Where "Bool" occurs in a line of the entries below, copy that line.

● Supplied records:
┌──

-- ==== Sys2Proof/Tests/Slice0.lean ====
section
/-! SUPPORT. The model's own tests: words written out from 30_encoding.md and 95_test_vectors.md, one step each; the ill-formed terms each
check refuses; and, for each statement with hypotheses, a state and operands that meet them. Expected values are the spec's. -/

namespace Sys2Proof.Tests

-- One test after another: many kernel evaluations at once need a thread each, more than the check's memory limit allows.
set_option Elab.async false

open Sys2Proof Sys2Proof.Machine

/-! ## Decoding: each constructor from a word written out from its encoding (30_encoding.md R61 to R65) -/

/-- cmd 0000 0000, any operand. -/
theorem test_decode_nop : decode 0b00000000#8 0xFFFFFFFF#32 = .command (.nop) := by decide

/-- A = 0000000000 1 11001 0000000000000000. -/
theorem test_decode_pack : decode 0b00010000#8 0b00000000001110010000000000000000#32 = .command (.pack true 0b11001#5 0x0000#16) := by decide

/-- A = 1 11000 00 0000000000000010 10101010, the CRC byte not read. -/
theorem test_decode_crc : decode 0b00100000#8 0b11100000000000000000001010101010#32 = .command (.crc 0b111000000000000000000010#24) := by decide

/-- A = 1 11001 00 0000000000000000 01100111. -/
theorem test_decode_verify : decode 0b00110000#8 0b11100100000000000000000001100111#32 = .command (.verify 0xE4000067#32) := by decide

/-- 95_test_vectors.md 2.4. -/
theorem test_decode_s16 : decode 0b01000000#8 0x058001AC#32 = .command (.s16 0x058001AC#32) := by decide

/-- 95_test_vectors.md 2.4. -/
theorem test_decode_u16 : decode 0b01000001#8 0x058001AC#32 = .command (.u16 0x058001AC#32) := by decide

/-- 95_test_vectors.md 2.4. -/
theorem test_decode_s8h : decode 0b01000010#8 0x057F80D6#32 = .command (.s8h 0x057F80D6#32) := by decide

/-- 95_test_vectors.md 2.4. -/
theorem test_decode_s8l : decode 0b01000011#8 0x057F80D6#32 = .command (.s8l 0x057F80D6#32) := by decide

/-- 95_test_vectors.md 2.5. -/
theorem test_decode_rsx : decode 0b01010000#8 0x2F80008E#32 = .command (.rsx 0x2F80008E#32) := by decide

/-- 95_test_vectors.md 2.6. -/
theorem test_decode_addr : decode 0b01100000#8 0xE4000067#32 = .command (.addr 0xE4000067#32) := by decide

/-- 95_test_vectors.md 2.6. -/
theorem test_decode_rw : decode 0b01100001#8 0xE000025B#32 = .command (.rw 0xE000025B#32) := by decide

/-- 95_test_vectors.md 2.6. -/
theorem test_decode_onehot : decode 0b01100010#8 0xE4000067#32 = .command (.onehot 0xE4000067#32) := by decide

/-- A = (23 ignored bits) Az 011 Ay 010 Ax 001. -/
theorem test_decode_facc : decode 0b01110000#8 0b11111111111111111111111011010001#32 = .command (.facc 0b001#3 0b010#3 0b011#3) := by decide

/-- A = ... Rz/Rx 001 Rz2/Rx2 010 (9 ignored bits). -/
theorem test_decode_fgyu : decode 0b01110010#8 0b00000000000110101001010111111111#32 = .command (.fgyu 0b001#3 0b010#3) := by decide

/-- A = (11 ignored) Ry 011 Ry2 100 Rz 001 Rz2 010 (9 ignored). -/
theorem test_decode_fgyd : decode 0b01110011#8 0b00000000000011100001010000000000#32 = .command (.fgyd 0b001#3 0b010#3 0b011#3 0b100#3) := by decide

/-- cmd 1000 0000. -/
theorem test_decode_crci : decode 0b10000000#8 0x00000000#32 = .command (.crci) := by decide

/-- A[0] = 1. -/
theorem test_decode_crcb : decode 0b10000001#8 0x00000001#32 = .command (.crcb true) := by decide

/-- cmd 1000 0010. -/
theorem test_decode_crcf : decode 0b10000010#8 0x00000000#32 = .command (.crcf) := by decide

/-- cmd 1000 0011. -/
theorem test_decode_crcr : decode 0b10000011#8 0x00000000#32 = .command (.crcr) := by decide

/-- A bit outside A[0] is not read by CRCB (40_build_and_crc.md R85). -/
theorem test_decode_crcb_reads_bit_zero : decode 0x81#8 0x00000002#32 = .command (.crcb false) := by decide

/-- FN = 0x1 of the filter group is reserved (30_encoding.md R65), as are the ends of R66's ranges. -/
theorem test_decode_reserved :
    [0x01#8, 0x0F#8, 0x11#8, 0x2F#8, 0x44#8, 0x63#8, 0x71#8, 0x74#8, 0x84#8, 0x90#8, 0xFF#8].all
      (fun c => decode c 0xE4000067#32 == .reservedCommand c) = true := by decide

/-- Of the 256 words 19 are defined (30_encoding.md R65). -/
theorem test_defined_count :
    ((List.range 256).filter fun n => !reservedWord (BitVec.ofNat 8 n)).length = 19 := by decide +kernel

/-- The opcode table's rows as numbers: the command word in the low byte, the operand bits 0. -/
theorem test_table_words :
    [0x00, 0x10, 0x20, 0x30, 0x72, 0x83].map (decodeTableWord 8) =
      [some .nop, some (.pack false 0#5 0#16), some (.crc 0#24), some (.verify 0#32), some (.fgyu 0#3 0#3), some .crcr] ∧
    decodeTableWord 8 0x71 = none ∧ decodeTableWord 40 0x0039000010 = some (.pack true 0x19#5 0#16) := by decide

/-! ## One step each (95_test_vectors.md) -/

/-- A machine under the example set EX (95_test_vectors.md section 3) with these elements and these inputs to come. -/
def machine (res : Word) (acc : Byte) (crcok err : Bool) (inputs : List PortSample) : State :=
  ⟨res, acc, crcok, err, Params.ex, inputs⟩

/-- RES, ACC, CRCOK and ERR after a step, where it answers next. -/
def elements (o : Host.Outcome State Fault Refusal) : Option (Word × Byte × Bool × Bool) :=
  match o with
  | .next t => some (t.res, t.acc, t.crcok, t.err)
  | .fault _ => none
  | .refused _ => none

/-- The four elements after one step that accepts this command, from these elements. -/
def accept (res : Word) (acc : Byte) (crcok err : Bool) (cmd : Byte) (a : Word) : Option (Word × Byte × Bool × Bool) :=
  elements (step (machine res acc crcok err [⟨false, true, cmd, a⟩]))

theorem test_step_nop :
    accept 0x12345678#32 0x55#8 true false 0x00#8 0xFFFFFFFF#32 = some (0x12345678#32, 0x55#8, true, false) := by decide +kernel

theorem test_step_reserved_0x71 :
    accept 0x12345678#32 0x55#8 true false 0x71#8 0x000000D1#32 = some (0x12345678#32, 0x55#8, true, true) := by decide +kernel

theorem test_step_pack_setnormal :
    accept 0x00000000#32 0xFF#8 false true 0x10#8 0x00390000#32 = some (0xE4000067#32, 0xFF#8, false, true) := by decide +kernel

theorem test_step_pack_ones :
    accept 0x00000000#32 0xFF#8 false false 0x10#8 0x003FFFFF#32 = some (0xFCFFFFF6#32, 0xFF#8, false, false) := by decide +kernel

theorem test_step_crc_includes_rs :
    accept 0x00000000#32 0xFF#8 false false 0x20#8 0xE5000000#32 = some (0x000000E8#32, 0xFF#8, false, false) := by decide +kernel

theorem test_step_crc_golden :
    accept 0x00000000#32 0xFF#8 false false 0x20#8 0xE00002AA#32 = some (0x0000005B#32, 0xFF#8, false, false) := by decide +kernel

theorem test_step_verify_good :
    accept 0x00000000#32 0xFF#8 false false 0x30#8 0x2F80008E#32 = some (0x008E8E01#32, 0xFF#8, true, false) := by decide +kernel

theorem test_step_verify_bad :
    accept 0x12345678#32 0x55#8 true false 0x30#8 0xE4000066#32 = some (0x00666700#32, 0x55#8, false, false) := by decide +kernel

theorem test_step_s16 :
    accept 0x00000000#32 0xFF#8 false false 0x40#8 0x2AFF7F6D#32 = some (0xFFFFFF7F#32, 0xFF#8, true, false) := by decide +kernel

theorem test_step_s16_corrupted :
    accept 0x12345678#32 0x55#8 true false 0x40#8 0x2AFF6F6D#32 = some (0xFFFFFF6F#32, 0x55#8, false, false) := by decide +kernel

theorem test_step_u16 :
    accept 0x00000000#32 0xFF#8 false false 0x41#8 0x058001AC#32 = some (0x00008001#32, 0xFF#8, true, false) := by decide +kernel

theorem test_step_u16_bad_crc :
    accept 0x12345678#32 0x55#8 true false 0x41#8 0x4112240C#32 = some (0x00001224#32, 0x55#8, false, false) := by decide +kernel

theorem test_step_s8h :
    accept 0x00000000#32 0xFF#8 false false 0x42#8 0x057F80D6#32 = some (0x0000007F#32, 0xFF#8, true, false) := by decide +kernel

└──

● Result below:
def machine (res : Word) (acc : Byte) (crcok err : Bool) (inputs : List PortSample) : State :=
def elements (o : Host.Outcome State Fault Refusal) : Option (Word × Byte × Bool × Bool) :=
def accept (res : Word) (acc : Byte) (crcok err : Bool) (cmd : Byte) (a : Word) : Option (Word × Byte × Bool × Bool) :=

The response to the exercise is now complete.